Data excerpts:
/-- Finishing entries of a track. -/
abbrev finishParts (t : TrackId) : List Part :=
  [.control t, .choice, .context t, .store, .alarms, .notices .a, .notices .b, .view .a, .view .b]

/-- Asking the scanners of a track for lines. -/
abbrev lineParts (t : TrackId) : List Part := [.control t, .scanners t, .store]

/-- A pace tick of a track. -/
abbrev tickParts (t : TrackId) : List Part :=
  [.control t, .scanners t, .store, .slot .t1, .slot .t2, .scan, .lastServed]

/-- Waking a track. -/
abbrev wakeParts (t : TrackId) : List Part := [.control t, .zeroTimer t, .slot t, .scanners t]

/-- Promoting the site area. -/
abbrev promoteSiteParts : List Part := [.site, .ambient, .notices .a, .notices .b]

/-- Promoting a track area. -/
abbrev promoteTrackParts (t : TrackId) : List Part :=
  [.area t, .control t, .zeroTimer t, .sensors t, .pairs t, .slot t, .zeros t, .drifted t, .scan,
    .choice, .notices .a, .notices .b]

/-- A track coming to rest. -/
abbrev restParts (t : TrackId) : List Part :=
  [.pacer t, .area t, .control t, .zeroTimer t, .sensors t, .pairs t, .slot t, .zeros t, .drifted t, .scan,
    .choice, .notices .a, .notices .b, .site, .ambient]

/-- Opening, running and closing a pass of a track. -/
abbrev passParts (t : TrackId) : List Part :=
  [.control t, .pacer t, .scanners t, .context t, .slot t, .zeroTimer t, .store, .alarms, .notices .a,
    .notices .b, .view .a, .view .b, .choice, .site, .ambient]

/-- Handling edges of a track's sensors. -/
abbrev edgeParts (t : TrackId) : List Part :=
  [.sensors t, .pairs t, .control t, .pacer t, .scanners t, .context t, .slot t, .zeroTimer t, .store,
    .alarms, .notices .a, .notices .b, .view .a, .view .b, .choice, .site, .ambient]

/-- An operation that keeps a frame after one that keeps a wider frame. -/
theorem Frame.step {F G : List Part} {s u v : State} (h : Frame F s u) (k : Frame G u v)
    (hsub : G ⊆ F := by simp) : Frame F s v := h.trans (k.mono hsub)

/-- A single operation seen in a wider frame. -/
theorem Frame.one {F G : List Part} {s u : State} (k : Frame G s u) (hsub : G ⊆ F := by simp) :
    Frame F s u := k.mono hsub

/-! ### Updates -/

theorem atTime_frame (s : State) (now : SiteTime) : Frame [.siteTime] s (s.atTime now) := by
  intro x hx
  cases x <;> first | rfl | exact ⟨rfl, rfl⟩ | exact absurd (by simp) hx

theorem setSection_frame (s : State) (t : TrackId) (c : SectionController) :
    Frame [.control t] s (s.setSection t c) := by
  intro x hx
  cases x <;>
    first | rfl | exact ⟨rfl, rfl⟩ | exact PerTrack.get_set_of_ne _ (by rintro rfl; exact hx (by simp)) _

theorem setCtx_frame (s : State) (t : TrackId) (c : Option PassContext) :
    Frame [.control t] s (s.setCtx t c) := setSection_frame s t _

theorem updateEntry_frame (s : State) (t : TrackId) (i : Nat) (f : AxleEntry → AxleEntry) :
    Frame [.control t] s (s.updateEntry t i f) := setSection_frame s t _

theorem setApproachInput_frame (s : State) (t : TrackId) (e : SectionEnd) (f : InputFilter) :
    Frame [.control t] s (s.setApproachInput t e f) := setSection_frame s t _

theorem setPacer_frame (s : State) (t : TrackId) (p : Pacer) : Frame [.pacer t] s (s.setPacer t p) := by
  intro x hx
  cases x <;>
    first | rfl | exact ⟨rfl, rfl⟩ | exact PerTrack.get_set_of_ne _ (by rintro rfl; exact hx (by simp)) _

theorem writeSpeed_frame (s : State) (t : TrackId) (v : Nat) : Frame [.pacer t] s (s.writeSpeed t v) :=
  setPacer_frame s t _

theorem startPacer_frame (s : State) (t : TrackId) : Frame [.pacer t] s (s.startPacer t) :=
  setPacer_frame s t _

theorem stopPacer_frame (s : State) (t : TrackId) : Frame [.pacer t] s (s.stopPacer t) :=
  setPacer_frame s t _

theorem setSensor_frame (s : State) (t : TrackId) (e : SectionEnd) (r : Role) (v : Sensor) :
    Frame [.sensors t] s (s.setSensor t e r v) := by
  intro x hx
  cases x <;>
    first | rfl | exact ⟨rfl, rfl⟩ | exact PerTrack.get_set_of_ne _ (by rintro rfl; exact hx (by simp)) _

theorem setFilter_frame (s : State) (t : TrackId) (e : SectionEnd) (r : Role) (f : InputFilter) :
    Frame [.sensors t] s (s.setFilter t e r f) := setSensor_frame s t e r _

theorem setPair_frame (s : State) (t : TrackId) (e : SectionEnd) (m : PairMachine) :
    Frame [.pairs t] s (s.setPair t e m) := by
  intro x hx
  cases x <;>
    first | rfl | exact ⟨rfl, rfl⟩ | exact PerTrack.get_set_of_ne _ (by rintro rfl; exact hx (by simp)) _

theorem setMachine_frame (s : State) (t : TrackId) (e : SectionEnd) (m : PairState) :
    Frame [.pairs t] s (s.setMachine t e m) := setPair_frame s t e _

theorem setScanner_frame (s : State) (t : TrackId) (n : ScannerName) (v : Scanner) :
    Frame [.scanners t] s (s.setScanner t n v) := by
  intro x hx
  cases x <;>
    first | rfl | exact ⟨rfl, rfl⟩ | exact PerTrack.get_set_of_ne _ (by rintro rfl; exact hx (by simp)) _

theorem openShutters_frame (s : State) (t : TrackId) : Frame [.scanners t] s (s.openShutters t) := by
  intro x hx
  cases x <;>
    first | rfl | exact ⟨rfl, rfl⟩ | exact PerTrack.get_set_of_ne _ (by rintro rfl; exact hx (by simp)) _

theorem closeShutters_frame (s : State) (t : TrackId) : Frame [.scanners t] s (s.closeShutters t) := by
  intro x hx
  cases x <;>
    first | rfl | exact ⟨rfl, rfl⟩ | exact PerTrack.get_set_of_ne _ (by rintro rfl; exact hx (by simp)) _

theorem setContext_frame (s : State) (t : TrackId) (c : Option MatchContext) :
    Frame [.context t] s (s.setContext t c) := by
  intro x hx
  cases x <;>
    first | rfl | exact ⟨rfl, rfl⟩ | exact PerTrack.get_set_of_ne _ (by rintro rfl; exact hx (by simp)) _

theorem setSlot_frame (s : State) (t : TrackId) (r : Option ScanRequest) :
    Frame [.slot t] s (s.setSlot t r) := by
  intro x hx
  cases x <;>
    first | rfl | exact ⟨rfl, rfl⟩ | exact PerTrack.get_set_of_ne _ (by rintro rfl; exact hx (by simp)) _

theorem setZero_frame (s : State) (t : TrackId) (rail : Rail) (b : Fin 8) (z : Option Int) :
    Frame [.zeros t] s (s.setZero t rail b z) := by
  intro x hx
  cases x <;>
    first | rfl | exact ⟨rfl, rfl⟩ | exact PerTrack.get_set_of_ne _ (by rintro rfl; exact hx (by simp)) _
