theorem Move.poolsOk {s u : State} (h : Move s u) (hs : s.store.poolsOk = true) :
    u.store.poolsOk = true := by
  cases h with
  | still h _ _ _ => rwa [h]
  | notify b => exact hs
  | raise a =>
    rw [raise_store]; exact PassStore.updateOfTrack_poolsOk (fun _ => rfl) (fun _ => rfl) (fun _ => rfl) hs
  | reclaim p tier2 hp hc => exact PassStore.drop_poolsOk hp hs
  | update t n f h1 h2 h3 => exact PassStore.updateOfTrack_poolsOk h1 h2 h3 hs
  | axleChunk t n h held => exact takeAxleChunk_poolsOk t n h held hs
  | vehicleChunk t n h held => exact takeVehicleChunk_poolsOk t n h held hs
  | header p hn h1 h2 =>
    obtain ⟨k1, k2, k3⟩ := takeNumber_free hs
    refine requestHeader_poolsOk (by rw [hn]; exact k1) h1 h2 ?_
    rw [PassStore.poolsOk_iff] at hs ⊢
    obtain ⟨m1, m2, m3, m4, _, _⟩ := hs
    exact ⟨m1, m2, m3, m4, (nextPassNumber_range k2).1, (nextPassNumber_range k2).2⟩

/-! ### The operations as runs of moves -/

theorem updatePass_moves (s : State) (t : TrackId) (n : Nat) (f : HeldPass → HeldPass)
    (h1 : ∀ p, (f p).number = p.number := by intro p; rfl)
    (h2 : ∀ p, (f p).axleChunks = p.axleChunks := by intro p; rfl)
    (h3 : ∀ p, (f p).vehicleChunks = p.vehicleChunks := by intro p; rfl) :
    Moves s (s.updatePass t n f) := .one (.update s t n f h1 h2 h3)

theorem flagPass_moves (s : State) (t : TrackId) (n : Nat) (f : PassFlags → PassFlags) :
    Moves s (s.flagPass t n f) := updatePass_moves s t n _

theorem updateAxle_moves (s : State) (t : TrackId) (n i : Nat) (f : AxleRecord → AxleRecord) :
    Moves s (s.updateAxle t n i f) := updatePass_moves s t n _

theorem updateVehicle_moves (s : State) (t : TrackId) (n i : Nat) (f : VehicleRecord → VehicleRecord) :
    Moves s (s.updateVehicle t n i f) := updatePass_moves s t n _

theorem writeAxle_moves (s : State) (t : TrackId) (n : Nat) (e : AxleEntry) : Moves s (s.writeAxle t n e) :=
  updatePass_moves s t n _

theorem notify_moves (s : State) (b : NoticeBody) : Moves s (s.notify b) := .one (.notify s b)

theorem notifyAll_moves (s : State) (bs : List NoticeBody) : Moves s (s.notifyAll bs) := by
  unfold State.notifyAll
  induction bs generalizing s with
  | nil => exact .refl s
  | cons b rest ih => exact (notify_moves s b).trans (ih _)

theorem withChoice_moves (s : State) (n : Nat) : Moves s { s with choice := n } :=
  .of_frame (withChoice_frame s n) (by simp)

theorem setSection_moves (s : State) (t : TrackId) (c : SectionController) :
    Moves s (s.setSection t c) := .of_frame (setSection_frame s t c) (by simp)

theorem setCtx_moves (s : State) (t : TrackId) (c : Option PassContext) : Moves s (s.setCtx t c) :=
  .of_frame (setCtx_frame s t c) (by simp)

theorem setContext_moves (s : State) (t : TrackId) (c : Option MatchContext) :
    Moves s (s.setContext t c) := .of_frame (setContext_frame s t c) (by simp)

/-- A change of the alarm unit that keeps its list and its next number. -/
theorem withAlarms_moves (s : State) (u : AlarmUnit) (h1 : u.list = s.alarms.list)
    (h2 : u.next = s.alarms.next) : Moves s { s with alarms := u } :=
  .one (.still rfl h1 h2 fun _ => ⟨rfl, rfl⟩)

theorem notifyTogether_moves (s : State) (a b : List (List NoticeBody)) : Moves s (s.notifyTogether a b) :=
  (notifyAll_moves s _).trans (withChoice_moves _ _)

theorem reclaimUntil_moves (room : PassStore → Bool) (fuel : Nat) (s : State) :
    Moves s (State.reclaimUntil room fuel s) := by
  induction fuel generalizing s with
  | zero => exact .refl s
  | succ k ih =>
    unfold State.reclaimUntil
    split
    · exact .refl s
    · split
      · exact .refl s
      · rename_i p tier2 h
        exact .trans (.one (.reclaim s p tier2 (PassStore.pick_some h).1 (PassStore.pick_some h).2)) (ih _)

theorem makeRoom_moves (s : State) (room : PassStore → Bool) : Moves s (s.makeRoom room) :=
  reclaimUntil_moves room _ s

theorem reclaimReleased_moves (fuel : Nat) (s : State) : Moves s (State.reclaimReleased fuel s) := by
  induction fuel generalizing s with
  | zero => exact .refl s
  | succ k ih =>
    unfold State.reclaimReleased
    split
    · exact .refl s
    · rename_i p h
      have hf := List.find?_some h
      simp [HeldPass.fullyReleased] at hf
      exact .trans (.one (.reclaim s p false (List.mem_of_find?_eq_some h) hf.1.1)) (ih _)

theorem stopStoring_moves (s : State) (t : TrackId) (c : PassContext) (pool : Bool) :
    Moves s (s.stopStoring t c pool) := (flagPass_moves s _ _ _).trans (setCtx_moves _ t _)
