theorem byteShiftedIn_does (now : SiteTime) (p : Port) (b : Byte) (s : State) :
    Does ([.transaction p]) now s (exec (.byteShiftedIn now p b) s) := by
  unfold exec execByteShiftedIn
  dsimp only
  split
  · exact .next (.refl _ _)
  · split
    · exact .next (setPort_frame (by simp) (by simp) (by simp) (by simp))
    · exact .next (.refl _ _)

theorem unknownCommand_does (now : SiteTime) (p : Port) (bytes : List Byte) (s : State) :
    Does ([.transaction p]) now s (exec (.unknownCommand now p bytes) s) := by
  unfold exec execUnknownCommand
  dsimp only
  refine .next (transact_frame (F := []) fun args => ?_)
  exact .refl _ _

theorem status_does (now : SiteTime) (p : Port) (bytes : List Byte) (s : State) :
    Does ([.transaction p]) now s (exec (.status now p bytes) s) := by
  unfold exec execStatus
  dsimp only
  refine .next (transact_frame (F := []) fun args => ?_)
  exact checked_state (P := Frame _ _) (.refl _ _) (.refl _ _)

theorem attach_does (now : SiteTime) (p : Port) (bytes : List Byte) (s : State) :
    Does ([.transaction p, .attached p]) now s (exec (.attach now p bytes) s) := by
  unfold exec execAttach
  dsimp only
  refine .next (transact_frame (F := [.attached p]) fun args => ?_)
  refine checked_state (P := Frame _ _) (.refl _ _) ?_
  split
  · exact .refl _ _
  · exact setPort_frame (by simp) (by simp) (by simp) (by simp)

theorem detach_does (now : SiteTime) (p : Port) (bytes : List Byte) (s : State) :
    Does ([.transaction p, .attached p, .notices p, .store]) now s (exec (.detach now p bytes) s) := by
  unfold exec execDetach
  dsimp only
  refine .next (transact_frame (F := [.attached p, .notices p, .store]) fun args => ?_)
  refine checked_state (P := Frame _ _) (.refl _ _) ?_
  split
  · exact .trans (.one (withStore_frame _ _))
      (setPort_frame (by simp) (by simp) (by simp) (by simp))
  · exact .refl _ _

theorem listPasses_does (now : SiteTime) (p : Port) (bytes : List Byte) (s : State) :
    Does ([.transaction p]) now s (exec (.listPasses now p bytes) s) := by
  unfold exec execListPasses
  dsimp only
  refine .next (transact_frame (F := []) fun args => ?_)
  exact checked_state (P := Frame _ _) (.refl _ _) (.refl _ _)

theorem selectPass_does (now : SiteTime) (p : Port) (bytes : List Byte) (s : State) :
    Does ([.transaction p, .view p]) now s (exec (.selectPass now p bytes) s) := by
  unfold exec execSelectPass
  dsimp only
  refine .next (transact_frame (F := [.view p]) fun args => ?_)
  refine checked_state (P := Frame _ _) (.refl _ _) ?_
  split
  · exact setPort_frame (by simp) (by simp) (by simp) (by simp)
  · exact .refl _ _

theorem setView_frame (s : State) (p : Port) (v : PassView) : Frame [.view p] s (s.setView p v) :=
  setPort_frame (by simp) (by simp) (by simp) (by simp)

theorem runRead_frame (s : State) (p : Port) (part : ReadPart) (args : List Byte) :
    Frame [.view p] s (s.runRead p part args).1 := by
  refine checked_state (P := Frame _ _) (.refl _ _) ?_
  unfold State.readPart
  split
  · exact .refl _ _
  · exact setView_frame s p _
  · split
    · exact setView_frame s p _
    · exact setView_frame s p _

theorem readHeader_does (now : SiteTime) (p : Port) (bytes : List Byte) (s : State) :
    Does ([.transaction p, .view p]) now s (exec (.readHeader now p bytes) s) := by
  unfold exec execReadHeader
  dsimp only
  refine .next (transact_frame (F := [.view p]) fun args => ?_)
  exact runRead_frame _ p _ args

theorem readAxles_does (now : SiteTime) (p : Port) (bytes : List Byte) (s : State) :
    Does ([.transaction p, .view p]) now s (exec (.readAxles now p bytes) s) := by
  unfold exec execReadAxles
  dsimp only
  refine .next (transact_frame (F := [.view p]) fun args => ?_)
  exact runRead_frame _ p _ args

theorem readVehicles_does (now : SiteTime) (p : Port) (bytes : List Byte) (s : State) :
    Does ([.transaction p, .view p]) now s (exec (.readVehicles now p bytes) s) := by
  unfold exec execReadVehicles
  dsimp only
  refine .next (transact_frame (F := [.view p]) fun args => ?_)
  exact runRead_frame _ p _ args

theorem releasePass_does (now : SiteTime) (p : Port) (bytes : List Byte) (s : State) :
    Does ([.transaction p, .store]) now s (exec (.releasePass now p bytes) s) := by
  unfold exec execReleasePass
  dsimp only
  refine .next (transact_frame (F := [.store]) fun args => ?_)
  refine checked_state (P := Frame _ _) (.refl _ _)
    (needsAttached_state (P := Frame _ _) (.refl _ _) ?_)
  unfold State.releasePass
  split
  · exact .refl _ _
  · split
    · exact .refl _ _
    · split
      · exact .refl _ _
      · exact withStore_frame _ _

theorem readNotice_does (now : SiteTime) (p : Port) (bytes : List Byte) (s : State) :
    Does ([.transaction p, .notices p]) now s (exec (.readNotice now p bytes) s) := by
  unfold exec execReadNotice
  dsimp only
  refine .next (transact_frame (F := [.notices p]) fun args => ?_)
  refine checked_state (P := Frame _ _) (.refl _ _)
    (needsAttached_state (P := Frame _ _) (.refl _ _) ?_)
  unfold State.readNotice
  split
  · exact .refl _ _
  · exact setPort_frame (by simp) (by simp) (by simp) (by simp)

theorem readAlarms_does (now : SiteTime) (p : Port) (bytes : List Byte) (s : State) :
    Does ([.transaction p]) now s (exec (.readAlarms now p bytes) s) := by
  unfold exec execReadAlarms
  dsimp only
  refine .next (transact_frame (F := []) fun args => ?_)
  exact checked_state (P := Frame _ _) (.refl _ _) (.refl _ _)

theorem ackAlarm_does (now : SiteTime) (p : Port) (bytes : List Byte) (s : State) :
    Does ([.transaction p, .alarms]) now s (exec (.ackAlarm now p bytes) s) := by
  unfold exec execAckAlarm
  dsimp only
  refine .next (transact_frame (F := [.alarms]) fun args => ?_)
  refine checked_state (P := Frame _ _) (.refl _ _) ?_
  unfold State.ackAlarm
  split
  · exact .refl _ _
  · split
    · exact .refl _ _
    · exact withAlarms_frame _ _

theorem stageWrite_does (now : SiteTime) (p : Port) (bytes : List Byte) (s : State) :
    Does ([.transaction p, .site, .area .t1, .area .t2]) now s (exec (.stageWrite now p bytes) s) := by
  unfold exec execStageWrite
  dsimp only
  refine .next (transact_frame (F := [.site, .area .t1, .area .t2]) fun args => ?_)
  unfold State.runStageWrite
  split
  · split
    · exact .refl _ _
    · unfold State.stageWrite
      split
      · exact .refl _ _
      · exact stage_frame _ _ _ _
  · exact .refl _ _

theorem stageRead_does (now : SiteTime) (p : Port) (bytes : List Byte) (s : State) :
    Does ([.transaction p]) now s (exec (.stageRead now p bytes) s) := by
  unfold exec execStageRead
  dsimp only
  refine .next (transact_frame (F := []) fun args => ?_)
  unfold State.runAreaRead
  dsimp only
  split
  · exact checked_state (P := Frame _ _) (.refl _ _) (.refl _ _)
  · exact checked_state (P := Frame _ _) (.refl _ _) (.refl _ _)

** What the task requires **
From the line holding "(notifyAll_moves s _).trans" to the line holding "simp [HeldPass.fullyReleased] at hf", inclusive, restate each line above exactly as written.

** Task response **
  (notifyAll_moves s _).trans (withChoice_moves _ _)

theorem reclaimUntil_moves (room : PassStore → Bool) (fuel : Nat) (s : State) :
    Moves s (State.reclaimUntil room fuel s) := by
  induction fuel generalizing s with
  | zero => exact .refl s
  | succ k ih =>
    unfold State.reclaimUntil
    split
    · exact .refl s
    · split
      · exact .refl s
      · rename_i p tier2 h
        exact .trans (.one (.reclaim s p tier2 (PassStore.pick_some h).1 (PassStore.pick_some h).2)) (ih _)

theorem makeRoom_moves (s : State) (room : PassStore → Bool) : Moves s (s.makeRoom room) :=
  reclaimUntil_moves room _ s

theorem reclaimReleased_moves (fuel : Nat) (s : State) : Moves s (State.reclaimReleased fuel s) := by
  induction fuel generalizing s with
  | zero => exact .refl s
  | succ k ih =>
    unfold State.reclaimReleased
    split
    · exact .refl s
    · rename_i p h
      have hf := List.find?_some h
      simp [HeldPass.fullyReleased] at hf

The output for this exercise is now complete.